5. Multiplication of matrix
Suppose A and B are two matrices. The matrix multiplication in the usual sense is done by A%*%B, and crossprod(A,B) represents
t(A)%*%B, while tcrossprod(A,B) represents A%*%t(B). Finally, we know through the operation that x%*%A%*%x is a quadratic type.
> A=array(1:9,dim=(c(3,3))) > B=array(9:1,dim=(c(3,3))) > A%*%B; [,1] [,2] [,3] [1,] 90 54 18 [2,] 114 69 24 [3,] 138 84 30 > crossprod(A,B)==t(A)%*%B; [,1] [,2] [,3] [1,] TRUE TRUE TRUE [2,] TRUE TRUE TRUE [3,] TRUE TRUE TRUE > tcrossprod(A,B)==A%*%t(B); [,1] [,2] [,3] [1,] TRUE TRUE TRUE [2,] TRUE TRUE TRUE [3,] TRUE TRUE TRUE
6. Generate diagonal matrix and matrix diagonal operation
The function diag() depends on its variable. When v is a vector, diag(v) represents a diagonal matrix with the elements of v as diagonal elements.
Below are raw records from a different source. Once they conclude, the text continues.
-- ==== Sys2Proof/Tests/Slice0.lean ====
section
/-! SUPPORT. Small tests. Expected values come from 95_test_vectors.md (the vector is named) or are written out bit by
bit from the formats of 30_encoding.md; then a witness for every statement that has hypotheses. -/

namespace Sys2Proof.Tests

open Sys2Proof Sys2Proof.Machine Sys2Proof.Config

/-- The next state of an answer, if it is one. -/
def nextOf : Result → Option State
  | .next s => some s
  | .fault _ => none
  | .refused _ => none

/-- The refusal of an answer, if it is one. -/
def refusalOf : Result → Option Refusal
  | .next _ => none
  | .fault _ => none
  | .refused r => some r

/-- The fault of an answer, if it is one. -/
def faultOf : Result → Option Fault
  | .next _ => none
  | .fault r => some r
  | .refused _ => none

/-- A field of the next state of one operation. -/
def after {α : Type} (i : Instr) (s : State) (f : State → α) : Option α := (nextOf (exec i s)).map f

/-- Reset with every source enabled. -/
def ready : State := { State.reset with en := 0x7F }

/-- Reset, asleep, nothing enabled. -/
def asleep : State := { State.reset with sleeping := true }

/-- `ready` with one latch set. -/
def waiting (src : Source) : State := ready.setPend src true

/-! Decoding: each word written out from its format (R73 to R80). -/

theorem test_decode_enc : decode 0b0001_000_1_000000_1_0 = .ok (.enc 1 true false) := by decide
theorem test_decode_btn : decode 0b0010_00000000000_1 = .ok (.btn true) := by decide
theorem test_decode_adc : decode 0b0011_111000010000 = .ok (.adc 3600) := by decide
theorem test_decode_tick_obs : decode 0b0100_000000000_000 = .ok .tickObs := by decide
theorem test_decode_tick_ctrl : decode 0b0100_000000000_001 = .ok .tickCtrl := by decide
theorem test_decode_tick_disp : decode 0b0100_000000000_010 = .ok .tickDisp := by decide
theorem test_decode_dbt_fire : decode 0b0100_000000000_011 = .ok .dbtFire := by decide
theorem test_decode_sync : decode 0b0111_000000000000 = .ok .sync := by decide
theorem test_decode_sample : decode 0b1000_000000000000 = .ok .hSample := by decide
theorem test_decode_goedge : decode 0b1001_000000000000 = .ok .hGoedge := by decide
theorem test_decode_recover : decode 0b1010_000000000000 = .ok .hRecover := by decide
theorem test_decode_sleep : decode 0b1011_000000000000 = .ok .hSleep := by decide
theorem test_decode_rearm : decode 0b1100_000000000000 = .ok .hRearm := by decide
theorem test_decode_read : decode 0b1101_0000000_00111 = .ok (.hRead 7) := by decide
theorem test_decode_seten : decode 0b1110_00000_0110010 = .ok (.hSeten 0b0110010) := by decide
theorem test_decode_reserved_op : decode 0xF000 = .error .reservedOp ∧ decode 0x0000 = .error .reservedOp := by decide
theorem test_decode_reserved_timer : decode 0x4004 = .error .reservedTimer := by decide
theorem test_decode_reserved_bits : decode 0x4008 = .error .reservedBits ∧ decode 0xE080 = .error .reservedBits := by
  decide
theorem test_encode_words : encode (.enc 1 true true) = some 0x1103 ∧ encode (.adc 3600) = some 0x3E10 ∧
    encode (.hRead 7) = some 0xD007 ∧ encode (.hSeten 0x7F) = some 0xE07F := by decide
/-- No two rows of the opcode map meet one word (R84). -/
theorem test_opcode_rows_disjoint : opcodeMap.Pairwise
    (fun r r' => (r.bits ^^^ r'.bits) &&& r.mask &&& r'.mask ≠ 0) := by decide

/-! Well-formedness smoke tests: one ill-formed term per check. -/

theorem test_wf_refuses_service : ¬ Instr.WellFormed .svcQed := by decide
theorem test_wf_accepts_word : Instr.WellFormed (.hRead 0x1F) := by decide
theorem test_wf_refuses_qtab_range : ({ Params.default with qtab := Params.default.qtab.set 1 2 }).qtabInRange = false := by
  decide
theorem test_wf_refuses_qtab_glitch :
    ({ Params.default with qtab := Params.default.qtab.set 3 1 }).qtabGlitchFree = false := by decide
theorem test_wf_refuses_lbit : ({ Params.default with
    sensors := #v[⟨0, 1, 2, 1⟩, ⟨1, 1, 1, 2⟩, ⟨2, 2, 0, 0⟩] }).lbitPermutes = false := by decide
theorem test_wf_refuses_dbit : ({ Params.default with
    sensors := #v[⟨0, 0, 2, 1⟩, ⟨1, 1, 2, 2⟩, ⟨2, 2, 0, 0⟩] }).dbitPermutes = false := by decide
theorem test_wf_refuses_succ : ({ Params.default with
    sensors := #v[⟨0, 0, 2, 1⟩, ⟨1, 1, 1, 0⟩, ⟨2, 2, 0, 0⟩] }).succCycle = false := by decide
theorem test_wf_accepts_default : Params.default.WellFormed := by decide
/-- OFS = (+1, +1, -2) (R26). -/
theorem test_ofs : (Params.default.ofs 0, Params.default.ofs 1, Params.default.ofs 2) = (1, 1, -2) := by decide

/-! One step per operation. -/

/-- R87's example. -/
theorem test_enc_sets_lines : after (.enc 0 false true) ready (fun t => (t.enc0.lines, t.pend .qed, t.enc1.lines))
    = some (0b01, true, 0b00) := by decide
/-- DSP-11: a disabled QED change does not wake. -/
theorem test_enc_disabled_stays_asleep : after (.enc 0 false true) asleep State.sleeping = some true := by decide
/-- QED-19: the wrap of COUNT. -/
theorem test_svc_qed_wraps : after .svcQed { ready with enc0 := ⟨0b01, 0b0000, 0x7FFF⟩ }
    (fun t => (t.enc0.count, t.enc0.hist, t.enc1)) = some (0x8000, 0b0001, ⟨0, 0, 0⟩) := by decide
/-- QED-10: a glitch counts 0 and the history still moves. -/
theorem test_svc_qed_glitch : after .svcQed { ready with enc1 := ⟨0b01, 0b0110, 5⟩ }
    (fun t => (t.enc1.count, t.enc1.hist)) = some (5, 0b1001) := by decide
/-- R96's example. -/
theorem test_adc_stores : after (.adc 3600) { ready with convBusy := true }
    (fun t => (t.sampleReg, t.convBusy, t.latch.adc)) = some (3600, false, true) := by decide
/-- SEQ-5: refused X3. -/
theorem test_adc_refused_x3 : refusalOf (exec (.adc 100) State.reset) = some .noConversion := by decide
/-- R97's example. -/
theorem test_svc_adc_restarts : after .svcAdc { waiting .adc with nxt := 1 }
    (fun t => (t.adf, t.convBusy, t.convCh, t.log, t.latch.adc)) = some (true, true, 1, [.conv 1], false) := by decide
/-- R98's example: the measured sample of sensor 0. -/
theorem test_sample_measures : after .hSample { ready with adf := true, rc := 1, sampleReg := 3600 }
    (fun t => (t.rc, t.acc, t.dacc, t.nxt, t.adf)) = some (2, 0b001, 0b100, 1, false) := by decide
/-- SEQ-11: adopt the head and publish. -/
theorem test_sample_publishes :
    after .hSample { ready with adf := true, cur := 2, nxt := 0, rc := 2, acc := 0b110, sampleReg := 7 }
      (fun t => (t.cur, t.rc, t.lp, t.acc)) = some (0, 1, 0b110, 0) := by decide
/-- R104's example, with a flagged sample and a waiting completion discarded (SEQ-13). -/
theorem test_rearm : after .hRearm { State.reset with adf := true, latch := { Latches.none with adc := true } }
    (fun t => (t.adf, t.latch.adc, t.convBusy, t.convCh, t.log)) = some (false, false, true, 0, [.conv 0]) := by decide
/-- R109's example. -/
theorem test_btn_latches : after (.btn true) ready (fun t => (t.latch.btn, t.dbDir, t.btnLine))
    = some (true, true, true) := by decide
/-- DSP-10: an enabled edge wakes the block in the same step. -/
theorem test_btn_wakes : after (.btn true) { asleep with en := 0x02 } (fun t => (t.sleeping, t.latch.btn))
    = some (false, true) := by decide
/-- DEB-3: refused X4. -/
theorem test_dbt_refused_x4 : refusalOf (exec .dbtFire ready) = some .notArmed := by decide
/-- R110's example. -/
theorem test_dbt_fires : after .dbtFire { ready with dbtArmed := true } (fun t => (t.dbtArmed, t.latch.dbt))
    = some (false, true) := by decide
/-- DEB-1, first service. -/
theorem test_svc_btn_arms : after .svcBtn { waiting .btn with en := 0x12, dbDir := true }
    (fun t => (t.dbState, t.en, t.dbtArmed, t.latch.btn)) = some (.debouncing, 0x10, true, false) := by decide
/-- R114's example. -/
theorem test_svc_dbt_confirms :
    after .svcDbt { waiting .dbt with en := 0x10, dbState := .debouncing, dbDir := true, btnLine := true }
      (fun t => (t.go, t.dbState, t.en)) = some (true, .idle, 0x12) := by decide
/-- DEB-6, the release: PRESS_ONLY does not toggle on it. -/
theorem test_svc_dbt_press_only :
    after .svcDbt { waiting .dbt with
        en := 0x10, dbState := .debouncing, go := true
        params := { Params.default with toggleOn := .pressOnly true } }
      (fun t => (t.go, t.dbState)) = some (true, .idle) := by decide
/-- R115's example. -/
theorem test_goedge_starts : after .hGoedge { ready with go := true } (fun t => (t.goPrev, t.log))
    = some (true, [.start]) := by decide
/-- R120's example. -/
theorem test_tick_ctrl : after .tickCtrl ready (fun t => t.pendVector) = some 0x20 := by decide
/-- FLT-18: refused X5. -/
theorem test_tick_ctrl_refused_x5 : refusalOf (exec .tickCtrl asleep) = some .clockHalted := by decide
/-- FLT-4: the row 011. -/
theorem test_svc_ctrl_normal :
    after .svcCtrl { waiting .ctrl with go := true, lp := 0b011, lost := 3, stop := 3 }
      (fun t => (t.dutyR, t.dutyL, t.lost, t.stop, t.log)) = some (35, 15, 0, 0, [.duty 35 15]) := by decide
/-- FLT-11: saturation. -/
theorem test_svc_ctrl_saturates : after .svcCtrl { waiting .ctrl with go := true, lost := 255, stop := 3 }
    (fun t => (t.lost, t.stop)) = some (255, 3) := by decide
/-- FLT-17. -/
theorem test_recover : after .hRecover { ready with go := true, goPrev := true, lost := 12, stop := 11 }
    (fun t => (t.go, t.goPrev, t.lost, t.stop)) = some (false, false, 0, 0) := by decide
/-- R132's example. -/
theorem test_tick_obs : after .tickObs ready (fun t => t.pendVector) = some 0x40 := by decide
/-- R133's example. -/
theorem test_tick_disp : after .tickDisp ready (fun t => t.pendVector) = some 0x01 := by decide
/-- DSP-5. -/
theorem test_svc_obs : after .svcObs (waiting .obs) (fun t => t == ready) = some true := by decide
/-- DSP-6. -/
theorem test_svc_disp : after .svcDisp { waiting .disp with dacc := 0b011 } State.log = some [.disp 0b011] := by decide
/-- R136: held until SVC_CTRL has run. -/
theorem test_sync_holds : faultOf (exec .sync (waiting .ctrl)) = some .held := by decide
/-- R136: asleep and quiescent, SYNC is taken and does nothing. -/
theorem test_sync_asleep : after .sync asleep (fun t => t == asleep) = some true := by decide
/-- R137's example. -/
theorem test_read_line : after (.hRead 0x04) { ready with lp := 0b101 } State.log = some [.read 0x04 0x0005] := by decide
/-- DSP-7: refused X6. -/
theorem test_read_refused_x6 : refusalOf (exec (.hRead 0x0D) State.reset) = some .reservedAddress := by decide
/-- R139's example. -/
theorem test_sleep : after .hSleep State.reset (fun t => (t.sleeping, t.log)) = some (true, [.sleep]) := by decide
/-- R140's example. -/
theorem test_seten : after (.hSeten 0x7F) State.reset State.en = some 0x7F := by decide
/-- R111: a change of EN[BTN] clears PEND[BTN]. -/
theorem test_seten_clears_button :
    after (.hSeten 0x02) { State.reset with latch := { Latches.none with btn := true } } (fun t => t.latch.btn)
      = some false := by decide
/-- P1, ENC_STAT. -/
theorem test_enc_stat : ({ State.reset with enc0 := ⟨0b01, 0b1001, 3⟩, enc1 := ⟨0b11, 0b0011, 0⟩ }).encStat = 0x0D39 := by
  decide
/-- P2, SEQ_STAT. -/
theorem test_seq_stat : ({ State.reset with rc := 1, dacc := 0b101, convBusy := true }).seqStat = 0x2A10 := by decide
/-- P3, STATUS after ten and after eleven lost periods. -/
theorem test_status :
    ({ State.reset with go := true, goPrev := true, dbDir := true, btnLine := true, lost := 10 }).statusWord = 0x00AC ∧
    ({ State.reset with go := true, goPrev := true, dbDir := true, btnLine := true, lost := 11 }).statusWord = 0x00AD := by
  decide
/-- DSP-1: the first service of a drain. -/
theorem test_service_order :
    { ready with latch := { Latches.none with disp := true, ctrl := true, obs := true } }.nextService = some .disp := by
  decide
/-- QED-26 and QED-27: what SAMPLED and ZERO leave pending. -/
theorem test_hist_reset :
    (State.resetWith { Params.default with lines0AtReset := 0b01, histReset := .zero }).pend .qed = true ∧
    (State.resetWith { Params.default with lines0AtReset := 0b01 }).enc0.hist = 0b0101 := by decide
When M is a matrix, diag(M) represents a vector of elements on the diagonal M. For example,
> v=c(1,4,5); > diag(v); [,1] [,2] [,3] [1,] 1 0 0 [2,] 0 4 0 [3,] 0 0 5 > M=array(1:9,dim=c(3,3)); > diag(M); [1] 1 5 9
7. Solve linear equation systems and find the inverse matrix of the matrix
If you solve the linear equation system Ax=b, its command form is solve(A,b), and find the inverse of matrix A, its command form is solve(A). Suppose the matrix A=t(array(c(1:8,10), dim=c(3,3))), b<-c(1,1,1), then the command to solve the solution x of the equation system Ax=b and find the inverse matrix of matrix A is as follows:
> A=t(array(c(1:8,10),dim=c(3,3))); > b=c(1,1,1); > x=solve(A,b); > x; [1] -1.000000e+00 1.000000e+00 3.806634e-16 > solve(A); [,1] [,2] [,3] [1,] -0.6666667 -1.333333 1 [2,] -0.6666667 3.666667 -2 [3,] 1.0000000 -2.000000 1
8. Find the eigenvalues and eigenvectors of the matrix
The function eigen(Sm) is to find the eigenvalue and eigenvector of the symmetric matrix Sm. The command form is: ev=eigen(Sm), then ev stores the eigenvalue and eigenvector of the symmetric matrix Sm, which is given in the form of a list, where ev$values is a vector composed of the eigenvalue of Sm, and ev$vectors is a matrix composed of the eigenvector of Sm. For example,
> Sm=crossprod(A,A); > ev=eigen(Sm); > ev; $values [1] 303.19533618 0.76590739 0.03875643 $vectors [,1] [,2] [,3] [1,] -0.4646675 0.833286355 0.2995295 [2,] -0.5537546 -0.009499485 -0.8326258 [3,] -0.6909703 -0.552759994 0.4658502
The above is personal experience. I hope you can give you a reference and I hope you can support me more. If there are any mistakes or no complete considerations, I would like to give you advice.